Он выпрямился и посмотрел ей в лицо.
– Обещаю, что не опозорю вас с отцом и стану таким оммёдзи, которым бы вы гордились.
– Я тобой и так горжусь. Лучше постарайся стать таким, чтобы самому собой гордиться.
Кента не был уверен, что понимает, все-таки он никогда не покидал деревню и не считал себя особо умным, разве что умел читать и писать, знал много историй об удивительных событиях, чудесах и героях, понимал в людских болезнях и разбирался в многообразии невидимого смертным, но все еще понятия не имел, что скрывается в мире за пределами леса. Ему нравилось здесь. Он был уверен, что нравится.
На самом деле Кенте просто не приходило в голову усомниться.
Его котомка – легкая, только с самым необходимым – ждала возле торий, которых никогда не покрывала краска, но от этого они ничуть не теряли в важности. Кента вышел к ним и коснулся шершавой деревянной опоры. Мама стояла рядом, прижав руки к груди. На лице ее застыла улыбка, а в глазах тоска.
– Ты взял четки? – спросила она взволнованно.
– Да, конечно, взял. – Это была память об отце, и Кента никак не мог бы забыть их перед дальней дорогой.
– Надень, – велела мама. – Надень и не снимай, что бы ни случилось. Это твоя защита, Кента. Поклянись, что не расстанешься с ними ни на миг.
Кента растерялся. Он, как и все, верил в силу оберегов и талисманов, однако горячность матери его смутила.
– Не переживай, мама, я буду носить их не снимая. Обещаю.
– Если бы я могла не отпускать тебя…
Плечи ее все-таки опустились, спина сгорбилась, и перед Кентой была уже не служительница святилища Лунного медведя, а женщина, расстающаяся с любимым дитя, как перед этим рассталась с любимым супругом. Сердце Кенты сжалось от боли, и он улыбнулся, широко растянув губы, как бы ни хотелось обратного.
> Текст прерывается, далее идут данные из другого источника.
-- ==== Sys2Proof/Machine/Step.lean ====
section
/-! DEFINITION. One step of the machine, `CpuStep` of spec/00_scope.md R11. -/

namespace Sys2Proof.Machine

/-- `CpuStep()` (R11): the boundary, then, unless the step ends there, one instruction. -/
def step (s : State) : Host.Outcome State Fault Refusal :=
  match s.takeInputs.boundary with
  | .done r => r
  | .run t =>
    match t.fetch with
    | .ok i u => exec i u
    | .unused op => .refused (.unusedOpcode op)

/-- The state with an instruction of the opcode table stored where the next step fetches: its bits numbered as
`decodeTableWord` numbers them, every bit from `nbits` up 0 (log entry 7). -/
def State.withFetchWord (s : State) (nbits w : Nat) : State :=
  let v := w % 2 ^ nbits
  (s.placeAtPc (BitVec.ofNat 8 v) (BitVec.ofNat 8 (v / 256)) (BitVec.ofNat 8 (v / 65536))).readyToFetch

end Sys2Proof.Machine
end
– Все будет хорошо, мама. Заботься о деревне и молись за меня и за отца. А я напишу, как устроюсь. Пока со мной твои молитвы, не случится ничего дурного. – Он взял ее руки и с нежностью сжал. – Значит, и правда такова моя судьба. И… не вини никого, ладно?
– Ты очень хороший мальчик, Кента. Твой отец, где бы он сейчас ни был, гордится тобой.
– Если… Когда он вернется, ты дашь мне знать?
Взгляд матери потеплел, и все же вместо ответа она высвободила ладонь и погладила его по щеке.
– Пусть боги будут к тебе благосклонны, сын. Ступай.
Пронзительно вскрикнула в предрассветной тиши птица. Кента поднял с земли котомку и, махнув на прощание, направился прочь. Деревенские уже просыпались и выходили из домов, чтобы проводить взглядами – кто сочувствующим, кто злорадным, кто торжествующим. Тело несчастной Айко сожгли, и злоба людей утихла, но Кента все еще продолжал ощущать ее тяжесть, проходя двор за двором. Груз несправедливых обвинений давил на плечи, и он с трудом держал спину ровно. «Мы ценим твои заслуги, Кента, и заслуги твоей семьи, потому и просто изгоняем. Тому, кто принес беду в деревню, в ней больше нет места», – так они сказали, и как бы ни просила за него мать, никто не изменил решения.
Когда отец еще не ушел, он часто говорил совсем маленькому Кенте: на людей, что умеют и знают больше других, всегда будут смотреть иначе, особый дар – это барьер от сил зла, но и от простых людей тоже. На околице Кента все же обернулся и увидел старика, которого в прошлую весну выходил от лихорадки, и тот с теплой улыбкой помахал ему. Кента кивнул, и шаг сделался легче, а ложные наветы слетели, как прошлогодняя листва. Если хотя бы один человек будет вспоминать его добрым словом, этого вполне достаточно. Повеселев, он поудобнее перехватил котомку и бодро зашагал на восток.
Первый день путешествия подходил к концу, и безоблачное голубое небо месяца хризантем за спиной Кенты налилось мрачной краснотой. Посвежело, и разгоряченное длительной ходьбой лицо приятно остужал поднявшийся ветер. Кента остановился и посмотрел вверх.
– Надо бы поискать ночлег, – сказал он сам себе и задумался. Поскольку он впервые так далеко ушел от родных краев, понятия не имел, куда можно податься, чтобы не спать на голой земле. Однако куда ни кинь взгляд не видно ни намека на человеческое жилье, только пустырь, густо поросший высокой травой, да холмы с низкими деревьями в отдалении. А меж тем Кента устал, проголодался и сильно сомневался, что с наступлением сумерек не заблудится окончательно. Следовало дождаться рассвета и дальше идти, ориентируясь на светило. Но где же устроить привал?